Data for this task:

-- ==== Sys2Proof/Machine/Ops.lean ====
section
/-! DEFINITION. Shared operations: how a row acts on the machine, readings of the part, and the transmit slots. -/

namespace Sys2Proof.Machine

/-! ### How a row acts -/

/-- The part with `dt` more time passed. -/
def Fc4.elapse (s : Fc4) (dt : Time) : Fc4 := { s with now := s.now + dt }

/-- A row: `dt` passes, then the row's effect is made; the queue is untouched. -/
def rowEffect (dt : Time) (f : Fc4 → Fc4) (s : State) : Host.Outcome State Fault Refusal :=
  .next { s with part := f (s.part.elapse dt) }

/-- The effect of a row whose own condition is `c`: where it does not hold, the part takes no such step and
nothing changes (DESIGN CHOICE, log 2, safe). -/
def onlyIf (c : Bool) (f : Fc4 → Fc4) (s : Fc4) : Fc4 := if c then f s else s

/-! ### Readings of the part -/

/-- The configured values (absent ones read as blank; no rule reads them then). -/
def Fc4.geo (s : Fc4) : ImageConfig := s.ctl.config.getD ImageConfig.blank

/-- The station's own number (R179). -/
def Fc4.own (s : Fc4) : Station := s.ctl.number

/-- The current position: the positions last reported (R109). -/
def Fc4.here (s : Fc4) : Pos := ⟨s.motion.ax.pos, s.motion.ay.pos⟩

/-- The standing box at the current position. -/
def Fc4.standing (s : Fc4) : Box := standingBox s.geo s.here

/-- The receiver takes frames: no reset is in progress and the station is not strapped 0 (R179, R181). -/
def Fc4.receiving (s : Fc4) : Bool := s.ctl.resetHold.isNone && !decide (s.ctl.number = 0)

/-- A frame of another station can be heard: the own frame is not on the line (R6, log 7). -/
def Fc4.hearing (s : Fc4) : Bool := s.receiving && s.link.onLine.isNone

/-- A heard frame whose bits lasted `span` until now is one that the receiver took: after a reset it waits for the
line to become idle before it takes a dominant bit as a frame's start (R1, R38). -/
def Fc4.hears (s : Fc4) (span : Time) : Bool := s.hearing && decide (s.ctl.resetEnded + idleTime + span ≤ s.now)

/-- A frame has just been on the line, so the line is idle no sooner than 3 µs from now (R1). -/
def Fc4.lineUsed (s : Fc4) : Fc4 := { s with link := { s.link with idleFrom := s.now + idleTime } }

/-- IDLE, RUNNING, PAUSING or PAUSED (R189). -/
def working : Mode → Bool
  | .idle | .running | .pausing | .paused => true
  | _ => false

/-- A move is in progress (R109). -/
def Fc4.moveInProgress (s : Fc4) : Bool := !decide (s.motion.axis = .standing)

/-- The axis is stopped: its last report shows IN_POSITION, or its fault is set (R110). -/
def axisStopped (a : AxisRec) : Bool := a.inPosition || a.fault

/-- Both axes are stopped (R110). -/
def Fc4.bothStopped (s : Fc4) : Bool := axisStopped s.motion.ax && axisStopped s.motion.ay

/-- Either axis has its fault set. -/
def Fc4.anyAxisFault (s : Fc4) : Bool := s.motion.ax.fault || s.motion.ay.fault

/-- The front entry: the first that is not FINISHED (R72). -/
def Fc4.front (s : Fc4) : Option Entry := s.work.list.find? (fun e => !decide (e.st = .finished))

/-- The ACTIVE entry of the touch in progress (R73). -/
def Fc4.activeEntry (s : Fc4) : Option Entry := s.work.list.find? (fun e => decide (e.st = .active))

/-- The result queue has room (R167). -/
def Fc4.queueRoom (s : Fc4) : Bool := decide (s.results.queue.length < queueMax)

/-! ### Transmit slots (R8 to R13) -/

/-- The kind of frame that an own frame on the line is. -/
def OnAir.kind : OnAir → FrameKind
  | .release _ => .release
  | .ask _ => .ask
  | .claim _ => .claim
  | .touch _ => .touch
  | .pair _ => .pair
  | .beacon => .beacon
  | .status => .status
  | .result _ => .result

/-- The own frame on the line is of kind `k`. -/
def Link.sending (l : Link) (k : FrameKind) : Bool :=
  match l.onLine with
  | some f => decide (f.content.kind = k)
  | none => false

/-- A fill of kind `k` that arrives while the slot's frame is on the line takes its place afterwards (R8). -/
def Link.noteRefill (l : Link) (k : FrameKind) : Link :=
  if l.sending k then { l with onLine := l.onLine.map (fun f => { f with refilled := true }) } else l

/-- A withdrawal of kind `k` after the start bit leaves the frame running (R8). -/
def Link.noteWithdrawal (l : Link) (k : FrameKind) : Link :=
  if l.sending k then
    { l with onLine := l.onLine.map (fun f => { f with withdrawn := true, refilled := false }) }
  else l

def Link.fillRelease (l : Link) (f : ReleaseFill) : Link := ({ l with release := some f }).noteRefill .release
def Link.fillAsk (l : Link) (f : AskFill) : Link := ({ l with ask := some f }).noteRefill .ask
def Link.fillClaim (l : Link) (f : ClaimFill) : Link := ({ l with claim := some f }).noteRefill .claim
def Link.fillTouch (l : Link) (f : TouchFill) : Link := ({ l with touch := some f }).noteRefill .touch
def Link.fillPair (l : Link) (f : PairFill) : Link := ({ l with pair := some f }).noteRefill .pair
def Link.fillBeacon (l : Link) : Link := ({ l with beacon := true }).noteRefill .beacon
def Link.fillStatus (l : Link) : Link := ({ l with status := true }).noteRefill .status
/-- The RESULT slot is filled only where it is empty (R13), so never while its frame is on the line. -/
def Link.fillResult (l : Link) : Link := { l with result := true }

def Link.withdrawAsk (l : Link) : Link := ({ l with ask := none }).noteWithdrawal .ask
def Link.withdrawClaim (l : Link) : Link := ({ l with claim := none }).noteWithdrawal .claim
def Link.withdrawPair (l : Link) : Link := ({ l with pair := none }).noteWithdrawal .pair

/-- The slot of kind `k` emptied. -/
def Link.emptySlot (l : Link) : FrameKind → Link
  | .release => { l with release := none }
  | .ask => { l with ask := none }
  | .claim => { l with claim := none }
  | .touch => { l with touch := none }
  | .pair => { l with pair := none }
  | .beacon => { l with beacon := false }
  | .status => { l with status := false }
  | .result => { l with result := false }
  | _ => l

/-- The own frame has left the line without completing (R16, R18): every slot keeps what it holds. -/
def Link.dropFrame (l : Link) : Link := { l with onLine := none }

/-- The own frame on the line is a LINE claim's CLAIM: a MOVE claim's has pair tag 0 (R43, R51). -/
def Link.sendingLineClaim (l : Link) : Bool :=
  match l.onLine.map OwnFrame.content with
  | some (.claim f) => !decide (f.tag = 0)
  | _ => false

/-- The own frame has completed: the counter advances (R14). A passing own copy empties the slot, unless it
was filled again, and clears the failure count (R15); a failing one leaves the slot as its owner left it. -/
def Link.completeFrame (l : Link) (passed : Bool) : Link :=
  match l.onLine with
  | none => l
  | some f =>
    let l1 := { l with onLine := none, seq := l.seq + 1 }
    if passed then
      let l2 := { l1 with fails := 0 }
      if f.refilled then l2 else l2.emptySlot f.content.kind
    else l1

/-- The filled slot with the lowest kind code (R7). -/
def Link.lowestSlot (l : Link) : Option FrameKind :=
  if l.release.isSome then some .release
  else if l.ask.isSome then some .ask
  else if l.claim.isSome then some .claim
  else if l.touch.isSome then some .touch
  else if l.pair.isSome then some .pair
  else if l.beacon then some .beacon
  else if l.status then some .status
  else if l.result then some .result
  else none

/-! ### The link in the part -/

/-- The STATUS slot is filled (R174). -/
def Fc4.fillStatus (s : Fc4) : Fc4 := { s with link := s.link.fillStatus }

/-- The first or a further beacon is filled, and the next falls due 2,000 µs later (R12). -/
def Fc4.fillBeacon (s : Fc4) (due : Time) : Fc4 :=
  { s with link := { s.link.fillBeacon with beaconDue := some (due + beaconPeriod) } }

end Sys2Proof.Machine
end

Task: Look through the entries above. Copy each line in which the string "whose" occurs.

Answer area:
/-- The effect of a row whose own condition is `c`: where it does not hold, the part takes no such step and
/-- A heard frame whose bits lasted `span` until now is one that the receiver took: after a reset it waits for the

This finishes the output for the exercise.